JP3764816B2 - Flamingo optical probe, flamingo optical probe manufacturing method, and scanning probe microscope - Google Patents

Description

[0001]
BACKGROUND OF THE INVENTION
The present invention performs an optical physical property measurement or processing by irradiating or exciting a surface of an object to be measured with an atomic force microscope (AFM) for the purpose of observing the shape of the surface to be measured in the nanometer region. The present invention relates to an optical probe used in a target near-field effect microscope, an optical probe manufacturing method, and a scanning probe microscope.
[0002]
[Prior art]
Aperture-type optical probes that are made by sharpening glass capillaries and optical fibers have been reported, and with the development of micromachining technology, probes with extremely sharp tips can be produced, which reduces the resolution of conventional optical microscopes. An optical image over it can be realized with a scanning probe microscope. In addition, by reducing the outer diameter of the optical probe by the chemical etching method, the spring elasticity of the optical probe is reduced, enabling operation in the contact mode used in AFM without damaging soft samples. An optical probe is used.
[0003]
[Problems to be solved by the invention]
However, in the optical probe that has been thinned to reduce the spring elasticity, the size of the reflecting mirror for the optical lever used to control the distance between the optical probe and the target sample has become smaller as the probe becomes thinner. And there is a problem that the mirror cannot be produced because the spring constant of the probe is small.
[0004]
[Means for Solving the Problems]
In order to solve the above-described problems, the present invention provides a method of manufacturing an optical probe, in which an optical fiber is first bent into a saddle shape, and then made ultrafine, thereby making use of the difference in wet chemical etching rate depending on the shape to make the bent portion a flamingo. The part functioning as the elastic element part can be made extremely fine while keeping the mold relatively thick.
[0005]
DETAILED DESCRIPTION OF THE INVENTION
Embodiments of the present invention will be described below with reference to the drawings.

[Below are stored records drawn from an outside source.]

/-! ## The bus instructions -/

/-- READ_REQ, WRITE_BYTE, BURST_CMD and FILL each complete as one transaction of their word: logged at `now` with the sensor's
answer, when the clock answers and the minimum interval is over. Before that the step is held and changes nothing, and a failed
clock query raises the fault (43_firmware_loop R111). -/
def Obligations.BusInstructionsTransact : Prop :=
  (encode .burstCmd = .bus 0x6800#16 ∧ encode .fill = .bus 0x0000#16 ∧
    (∀ addr, encode (.readReq addr) = .bus (request addr)) ∧
    (∀ target data, encode (.writeByte target data) = .bus (writeByteWord target data))) ∧
  ∀ (i : Instr) (w : Word) (s : State), encode i = .bus w → s.phase.isFault = false →
    (s.clockOk = true → IntervalOver s →
      ∃ t, exec i s = .next t ∧
        t.busLog = s.busLog ++ [{ time := s.now, sent := w, received := s.popClock.answer w }] ∧
        t.lastTxn = some s.now ∧ t.acc = s.acc ∧ t.rstLine = s.rstLine ∧ t.rx = s.rx ∧ t.now = s.now) ∧
    (s.clockOk = true → ¬IntervalOver s → exec i s = .next s.popClock) ∧
    (s.clockOk = false → exec i s = .next { s.popClock with phase := .fault .clockError })

/-- XFER from every phase that sends a word, listed or not: the fault, the hold, or the transaction (43_firmware_loop R111). -/
def Obligations.XferFromEveryBusPhase : Prop :=
  ∀ (s : State) (w : Word), sentWord s.phase = some w →
    (ClockFails s → step s = .next { s.popTurn.popClock with phase := .fault .clockError }) ∧
    (ClockAnswers s → ¬IntervalOver s → step s = .next s.popTurn.popClock) ∧
    (ReadyToSend s → ∃ t, step s = .next t ∧
      t.busLog = s.busLog ++ [{ time := s.now, sent := w, received := answerTo s w }] ∧ t.lastTxn = some s.now ∧
      t.phase ≠ s.phase)

/-- The handshake's phases: the two write words of the candidate, the settle delay from the second, the read request and FILL;
the last answer commits and acks when it decodes to the candidate and otherwise drops the request silently. The settle phase is
held until its delay is over and faults when the clock fails (43_firmware_loop R116). -/
def Obligations.HandshakePhases : Prop :=
  (∀ (s : State) (f : ConfigField) (cand : FwConfig) (rem : List Byte), ReadyToSend s →
    (s.phase = .cfgW1 f cand rem →
      step s = .next (sentState s (writeLo 0x60#8 (mscEncode cand.mscCtrl)) (.cfgW2 f cand rem))) ∧
    (s.phase = .cfgW2 f cand rem →
      step s = .next (sentState s (writeHi 0x60#8 (mscEncode cand.mscCtrl)) (.cfgSettle f cand s.now rem))) ∧
    (s.phase = .cfgR1 f cand rem → step s = .next (sentState s 0x6000#16 (.cfgR2 f cand rem))) ∧
    (s.phase = .cfgR2 f cand rem → mscDecode (answerTo s 0x0000#16) = cand.mscCtrl →
      step s = .next { sentState s 0x0000#16 (.feed rem) with cfg := cand, resp := s.resp ++ [.cfg f] }) ∧
    (s.phase = .cfgR2 f cand rem → mscDecode (answerTo s 0x0000#16) ≠ cand.mscCtrl →
      step s = .next (sentState s 0x0000#16 (.feed rem)))) ∧
  (∀ (s : State) (f : ConfigField) (cand : FwConfig) (t0 : Nat) (rem : List Byte),
    s.phase = .cfgSettle f cand t0 rem →
    (ClockAnswers s → t0 + Config.tSettle ≤ s.now →
      step s = .next { s.popTurn.popClock with phase := .cfgR1 f cand rem }) ∧
    (ClockAnswers s → s.now < t0 + Config.tSettle → step s = .next s.popTurn.popClock) ∧
    (ClockFails s → step s = .next { s.popTurn.popClock with phase := .fault .clockError }))

/-- The capture's transactions: BURST_CMD, whose answer is discarded, then one FILL a word; the last word's step emits the frame
when it fits and the transport takes it, and clears the latch in any case (43_firmware_loop R122, R123, R124, 20_memory R51; the
transport's reply at that point is a draw, log 4). -/
def Obligations.CaptureTransactions : Prop :=
  ∀ (s : State) (p : Precision) (sel : BurstSel), ReadyToSend s →
    (s.phase = .burstCmd p sel → step s = .next (sentState s 0x6800#16 (.burstWord p sel []))) ∧
    (∀ ws, s.phase = .burstWord p sel ws → ws.length + 1 ≠ frameWords p →
      step s = .next (sentState s 0x0000#16 (.burstWord p sel (ws ++ [answerTo s 0x0000#16])))) ∧
    (∀ ws, s.phase = .burstWord p sel ws → ws.length + 1 = frameWords p →
      ∀ fr, fr = frame (burstMessage p sel (ws ++ [answerTo s 0x0000#16])) →
      ((sentState s 0x0000#16 .top).writeOk = true → s.tx.length + fr.length ≤ 64 →
        step s = .next { (sentState s 0x0000#16 .top).popWrite with tx := s.tx ++ fr, drPending := false }) ∧
      (64 < s.tx.length + fr.length ∨ (sentState s 0x0000#16 .top).writeOk = false →
        step s = .next { (sentState s 0x0000#16 .top).popWrite with drPending := false })) ∧
    frameWords .p16 = 10 ∧ frameWords .p32 = 16

/-! ## Runs -/

/-- A whole handshake: from its first phase, with the clock ticking just enough, eight moves send the two write words, wait the
settle delay, read the register back and commit exactly when the last answer decodes to the candidate
(43_firmware_loop R116, 70_reset_and_hazards R160). -/
def Obligations.HandshakeRuns : Prop :=
  ∀ (s : State) (f : ConfigField) (cand : FwConfig) (rem : List Byte) (r1 r2 r3 r4 : Word),
    s.phase = .cfgW1 f cand rem → IntervalOver s →
    s.turns = [.fw, .tick Config.tMin, .fw, .tick (max Config.tSettle Config.tMin), .fw, .fw, .tick Config.tMin, .fw] →
    s.clockReplies = [true, true, true, true, true] → s.answers = [r1, r2, r3, r4] →
    ∃ t, core.run 8 s = .next t ∧
      t.busLog = s.busLog ++
        [{ time := s.now, sent := writeLo 0x60#8 (mscEncode cand.mscCtrl), received := r1 },
         { time := s.now + Config.tMin, sent := writeHi 0x60#8 (mscEncode cand.mscCtrl), received := r2 },
         { time := s.now + Config.tMin + max Config.tSettle Config.tMin, sent := 0x6000#16, received := r3 },
         { time := s.now + Config.tMin + max Config.tSettle Config.tMin + Config.tMin, sent := 0x0000#16,
           received := r4 }] ∧
      t.phase = .feed rem ∧
      (mscDecode r4 = cand.mscCtrl → t.cfg = cand ∧ t.resp = s.resp ++ [.cfg f]) ∧
      (mscDecode r4 ≠ cand.mscCtrl → t.cfg = s.cfg ∧ t.resp = s.resp) ∧
      t.acc = s.acc ∧ t.tx = s.tx ∧ t.rx = s.rx ∧ t.drPending = s.drPending ∧ t.rstLine = s.rstLine

/-- A whole capture: from its first phase, with the clock ticking the minimum interval between words, the command and one FILL a
word are sent, and the words the sensor answered leave as one B16 or B32 frame (43_firmware_loop R122, R123, R124). -/
def Obligations.CaptureRuns : Prop :=
  ∀ (s : State) (p : Precision) (sel : BurstSel) (r0 : Word) (rs : List Word),
    s.phase = .burstCmd p sel → IntervalOver s → rs.length = frameWords p →
    s.turns = .fw :: rs.flatMap (fun _ => [.tick Config.tMin, .fw]) →
    s.clockReplies = List.replicate (frameWords p + 1) true → s.answers = r0 :: rs → s.writeReplies = [true] →
    s.tx.length + (frame (burstMessage p sel rs)).length ≤ 64 →
    ∃ t, core.run (1 + 2 * frameWords p) s = .next t ∧
      t.busLog = s.busLog ++ { time := s.now, sent := 0x6800#16, received := r0 } :: captureEvents s.now rs ∧
      t.busLog.map (·.sent) = s.busLog.map (·.sent) ++ burstWords p ∧
      t.tx = s.tx ++ frame (burstMessage p sel rs) ∧ t.drPending = false ∧ t.phase = .top ∧
      t.cfg = s.cfg ∧ t.acc = s.acc ∧ t.rx = s.rx ∧ t.resp = s.resp ∧ t.rstLine = s.rstLine

/-- Holds end (70_reset_and_hazards R147). A held transaction goes through once the clock has advanced by the minimum interval
(43_firmware_loop R111). In every run in which the clock advances without bound, the loop is weakly fair and no clock query fails:
whatever the phase, its own step is enabled and taken after finitely many moves, the phase being the same until then; each phase
that may be held is left; and the loop leaves `Top` and comes back to it, over and over. The starting state meets the invariant.
How a run draws its environment's moves is the model's choice (log 27). -/
def Obligations.HoldsEndAndLoopReturnsToTop : Prop :=
  (∀ (s : State) (w : Word) (t0 : Nat), sentWord s.phase = some w → s.lastTxn = some t0 → t0 ≤ s.now →
    s.turns = [.tick Config.tMin, .fw] → s.clockReplies = [true] →
    ∃ t r, core.run 2 s = .next t ∧
      t.busLog = s.busLog ++ [{ time := s.now + Config.tMin, sent := w, received := r }] ∧
      t.lastTxn = some (s.now + Config.tMin)) ∧
  (∀ (env : Nat → Draws) (r : Nat → State), FairRun env r → ∀ n,
    (∃ m, n ≤ m ∧ (env m).turn = .fw ∧ FwEnabled (r m) ∧ ∀ k, n ≤ k → k ≤ m → (r k).phase = (r n).phase) ∧
    (mayBeHeld (r n).phase = true → ∃ m, n < m ∧ (r m).phase ≠ (r n).phase) ∧
    (∃ m k, n ≤ m ∧ m < k ∧ (r m).phase ≠ .top ∧ (r k).phase = .top))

FIG. 1A is a cross-sectional view of a flamingo type optical probe according to the first embodiment of the present invention as seen from the side. The optical fiber 1 includes a core part 2 that propagates light and a clad part 3 having a different refractive index. The tip portion 4 of the portion that functions as an elastic element of the optical probe is bent into a bowl shape, and is processed to be thin relative to the support portion 5 in a step shape. The outside is covered with a metal film 7 except for the opening 8. The metal film 7 is made of a material that reflects light, such as gold, platinum, aluminum, chromium, and nickel.
[0006]
FIG. 1B is a view of the optical probe as seen from above. Of the distal end portion 4 of the elastic element portion that is thinly processed, the portion that is just bent is relatively thick. A flat mirror surface 9 is formed on the back of the bent portion by mechanical polishing.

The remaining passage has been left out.